Uma coisa tristíssima é a sensação de que, passado o que precisa ser passado, depois do depois, quando estivermos de máscara mas devidamente vacinados e na rua, eu estarei muito mais sozinha do que agora, nestes meses de isolamento.

A vida dá uns sacodes que benzadeus.

O consolo é que gosto um bocado da minha própria companhia. E tem a internet, livros, uns projetos interessantes pra tocar, praia por perto quando puder sair de casa, rede na varanda, tudo bem no ano que vem, ligações perigosas, west wing e o poderoso chefão pra rever até os olhos ficarem dormentes e a cozinha, sempre terei a cozinha (não hoje, hoje comerei pão com queijo e café, o dia todo).

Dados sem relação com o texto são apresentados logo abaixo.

-- ==== Sys2Proof/WellFormed.lean ====
section
/-! DEFINITION. Which terms are well formed. An operation has no operand, so every `Instr` is; a code word is well formed
when it selects an operation, said here from the prose of 30_encoding.md R50, R51 and R63 and not from the decoder. -/

namespace Sys2Proof

/-- No operation carries an operand (30_encoding.md R59), so there is nothing to check. -/
def Instr.wellFormed (_ : Instr) : Bool := true

/-- A header is well formed when bits 15..8 hold the format discriminator 0x1F (30_encoding.md R50); a bitmap is a word of
a slot's operation when that slot's bit is 1 (R51), whatever its other bits; a command code is well formed when it is
not one of the reserved 0xA to 0xF (R63). -/
def CodeWord.wellFormed : CodeWord → Bool
  | .env header => header.toNat / 256 == 31
  | .sel .vbattery flags => flags.toNat % 2 == 1
  | .sel .vsystem flags => flags.toNat / 2 % 2 == 1
  | .sel .boot flags => flags.toNat / 4 % 2 == 1
  | .sel .temperatureC flags => flags.toNat / 8 % 2 == 1
  | .sel .differentialPressure flags => flags.toNat / 16 % 2 == 1
  | .cmd code => code.toNat < 10

end Sys2Proof
end

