-- ==== Sys2Proof/Laws/Ops.lean ====
section
/-! SUPPORT. What each shared operation can do, said once: a read answers or faults, and with it the whole operation; and
the values the two-byte formats are read as. -/

namespace Sys2Proof.Machine

/-- READU8 answers exactly when the byte is below LEN (40_cursor_reads.md R69). -/
theorem State.readU8_fits (s : State) (h : s.off + 1 ≤ s.seq.len) :
    s.readU8 = some (s.seq.byte s.off, s.advance 1) := by
  simp [State.readU8, Memory.read8, h]

theorem State.readU8_missing (s : State) (h : s.seq.len < s.off + 1) : s.readU8 = none := by
  simp [State.readU8, (Memory.read8_eq_none _ _).2 h]

/-- READU16 answers exactly when both bytes are below LEN (40_cursor_reads.md R70). -/
theorem State.readU16_fits (s : State) (h : s.off + 2 ≤ s.seq.len) :
    s.readU16 = some (rawOfBytes (s.seq.byte s.off) (s.seq.byte (s.off + 1)), s.advance 2) := by
  simp [State.readU16, Memory.read16, h]

theorem State.readU16_missing (s : State) (h : s.seq.len < s.off + 2) : s.readU16 = none := by
  simp [State.readU16, (Memory.read16_eq_none _ _).2 h]

/-- A primitive command of width 1 either ends with the value of the byte at OFF or takes fault entry. -/
theorem primitive8_cases (value : Byte → Value) (s : State) :
    (s.off + 1 ≤ s.seq.len ∧ primitive8 value s = (s.advance 1).finishValue (value (s.seq.byte s.off))) ∨
      (s.seq.len < s.off + 1 ∧ primitive8 value s = s.faultEntry) := by
  rcases Nat.lt_or_ge s.seq.len (s.off + 1) with h | h
  · exact .inr ⟨h, by simp [primitive8, State.readU8_missing s h]⟩
  · exact .inl ⟨h, by simp [primitive8, State.readU8_fits s h]⟩

/-- A primitive command of width 2 either ends with the value of the two bytes at OFF or takes fault entry. -/
theorem primitive16_cases (value : Raw → Value) (s : State) :
    (s.off + 2 ≤ s.seq.len ∧ primitive16 value s =
        (s.advance 2).finishValue (value (rawOfBytes (s.seq.byte s.off) (s.seq.byte (s.off + 1))))) ∨
      (s.seq.len < s.off + 2 ∧ primitive16 value s = s.faultEntry) := by
  rcases Nat.lt_or_ge s.seq.len (s.off + 2) with h | h
  · exact .inr ⟨h, by simp [primitive16, State.readU16_missing s h]⟩
  · exact .inl ⟨h, by simp [primitive16, State.readU16_fits s h]⟩

/-- A field-select operation of width 1 either writes its slot and moves to the next phase or takes fault entry. -/
theorem select8_cases (i : Slot) (put : State → Byte → State) (s : State) :
    (s.off + 1 ≤ s.seq.len ∧ select8 i put s = (put (s.advance 1) (s.seq.byte s.off)).nextField i) ∨
      (s.seq.len < s.off + 1 ∧ select8 i put s = s.faultEntry) := by
  rcases Nat.lt_or_ge s.seq.len (s.off + 1) with h | h
  · exact .inr ⟨h, by simp [select8, State.readU8_missing s h]⟩
  · exact .inl ⟨h, by simp [select8, State.readU8_fits s h]⟩

/-- A field-select operation of width 2 either writes its slot and moves to the next phase or takes fault entry. -/
theorem select16_cases (i : Slot) (put : State → Raw → State) (s : State) :
    (s.off + 2 ≤ s.seq.len ∧ select16 i put s =
        (put (s.advance 2) (rawOfBytes (s.seq.byte s.off) (s.seq.byte (s.off + 1)))).nextField i) ∨
      (s.seq.len < s.off + 2 ∧ select16 i put s = s.faultEntry) := by
  rcases Nat.lt_or_ge s.seq.len (s.off + 2) with h | h
  · exact .inr ⟨h, by simp [select16, State.readU16_missing s h]⟩
  · exact .inl ⟨h, by simp [select16, State.readU16_fits s h]⟩

/-- Phase ENV either ends the pass as not applicable or initialises the cursor. -/
theorem envelopePhase_cases (s : State) :
    envelopePhase s = s.finishNotApplicable ∨
      (portAccepted s = true ∧ s.seq.len ≠ 0 ∧ s.seq.byte 0 = formatByte ∧
        envelopePhase s = s.initCursor.enter .bmp) := by
  unfold envelopePhase decodeEnv
  split
  · split
    · exact .inl rfl
    · by_cases hb : s.seq.byte 0 = formatByte
      · exact .inr ⟨‹_›, ‹_›, hb, by simp [hb]⟩
      · exact .inl (by simp [hb])
  · exact .inl rfl

/-- Phase BMP either latches the byte at OFF and goes to slot 0 or takes fault entry. -/
theorem bitmapPhase_cases (s : State) :
    (s.off + 1 ≤ s.seq.len ∧
        bitmapPhase s = ((s.advance 1).latchFlags (s.seq.byte s.off)).enter (.field .vbattery)) ∨
      (s.seq.len < s.off + 1 ∧ bitmapPhase s = s.faultEntry) := by
  rcases Nat.lt_or_ge s.seq.len (s.off + 1) with h | h
  · exact .inr ⟨h, by simp [bitmapPhase, State.readU8_missing s h]⟩
  · exact .inl ⟨h, by simp [bitmapPhase, State.readU8_fits s h]⟩

/-- A field phase runs the slot's operation or skips to the next slot. -/
theorem fieldPhase_cases (i : Slot) (s : State) :
    (i.selected s.flags = true ∧ fieldPhase i s = selectField i s) ∨
      (i.selected s.flags = false ∧ fieldPhase i s = s.nextField i) := by
  unfold fieldPhase decodeSel
  cases h : i.selected s.flags
  · exact .inr ⟨rfl, by simp⟩
  · exact .inl ⟨rfl, by simp⟩

/-- `exec` of a slot's operation is the operation of that slot. -/
theorem exec_slot_instr (i : Slot) (s : State) : exec i.instr s = .next (selectField i s) := by
  cases i <;> rfl

/-- Every operation answers a next state: OutOfRange is an exception that is taken, not a stop. -/
theorem exec_next (i : Instr) (s : State) : ∃ t, exec i s = .next t := by
  cases i <;> exact ⟨_, rfl⟩

/-- A field step in terms of `fieldPhase`. -/
theorem phaseStep_field (i : Slot) (s : State) (h : s.phase = .field i) :
    phaseStep s = .next (fieldPhase i s) := by
  unfold phaseStep fieldPhase decodeSel
  rw [h]
  cases hs : i.selected s.flags
  · simp [hs]
  · simp [hs, exec_slot_instr]

end Sys2Proof.Machine
end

Mesmo assim, doeu. Ah, doeu.

Tá tendo maratona de Criminal Minds, exatamente a companhia que eu precisava para passar essa virada de ano. Sim, continuo apaixonadinha pelo Reid. Séries e livros policiais me confortam muito. Já falei sobre isso algumas vezes. Eu sempre recomendo romances e séries policiais para males diversos, especialmente os de amor. É que eles parecem seguir uma lógica. Organizam o mundo. Encontram respostas. Quando uma relação acaba ou nem, quando está tudo muito dolorido, é aquela confusão nos sentidos. Tudo em carne viva e as pessoas se perguntando e se? Mas porque? Foi alguma coisa que eu fiz? Será que? O amor é labirinto sem fio de Ariadne. Sem nem mesmo as migalhinhas de pão do João. Amor não tem resposta única (o viver, na verdade, mas a gente se entretem no dia a dia e esquece um pouco). Não tem verdade. Quanto mais se olha pra trás e tenta desvendar o que e como aconteceu, mais perdida a pessoa fica. Já o universo do mistério policial faz sentido. No mundo dos livros e séries de investigação há uma pergunta central e uma resposta única. A verdade. Um desenlace que se a gente não pegou de primeira, volta e espia: vai ter um fio condutor. As pistas estavam todas lá, a gente que não tinha visto, mas com calma, analisando bem, arrá, era isso. Alguém explica tudo. Tudinho. O romance policial me acalma. Acalenta. Coloca um pouco de ordem – mesmo que temporária e transitória – na bagunça que é o sentir. É um desafio intelectual. A gente pode pensar sobre. Ou se deixar levar, como quem faz uma visita guiada: à direita vocês podem ver um suspeito inocentado, reparem que seu ar suspeito é, na verdade, efeito da azia. A gente (a gente sou sempre eu, como anteriormente combinado) tem essa fome: de conhecimento, de verdade, de saber. E viver é aprender que não tem resposta fácil, que a gente não vai saber tudo e que a verdade é uma construção. E amar é aprender isso tudo sem pele. Mas o romance policial, ah, por um momento a gente pode, sabe, responde. Poirot, Grissom, Miss Marple, Reid, quem for, eles vão saber. Vão dizer. Vão provar. Nesse 2020 de angústias, de incerteza, um tempo sem horizonte (que se estende para o ano que começa amanhã), nesse ano em que não só o sentir, mas o próprio existir se apresenta como uma imensa bagunça disforme, os livros e séries desse tipo me tem sido muleta, oxigênio, ninho, limite, fôrma (eu sei que não tem chapeuzinho, me deixa). Bora, Reid, me abraça.

Pegando gastura.

Tenho pena de nunca ter te mostrado o conto Plantação. Eu nunca tinha vivido em um tarde demais. É um lugar realmente inóspito.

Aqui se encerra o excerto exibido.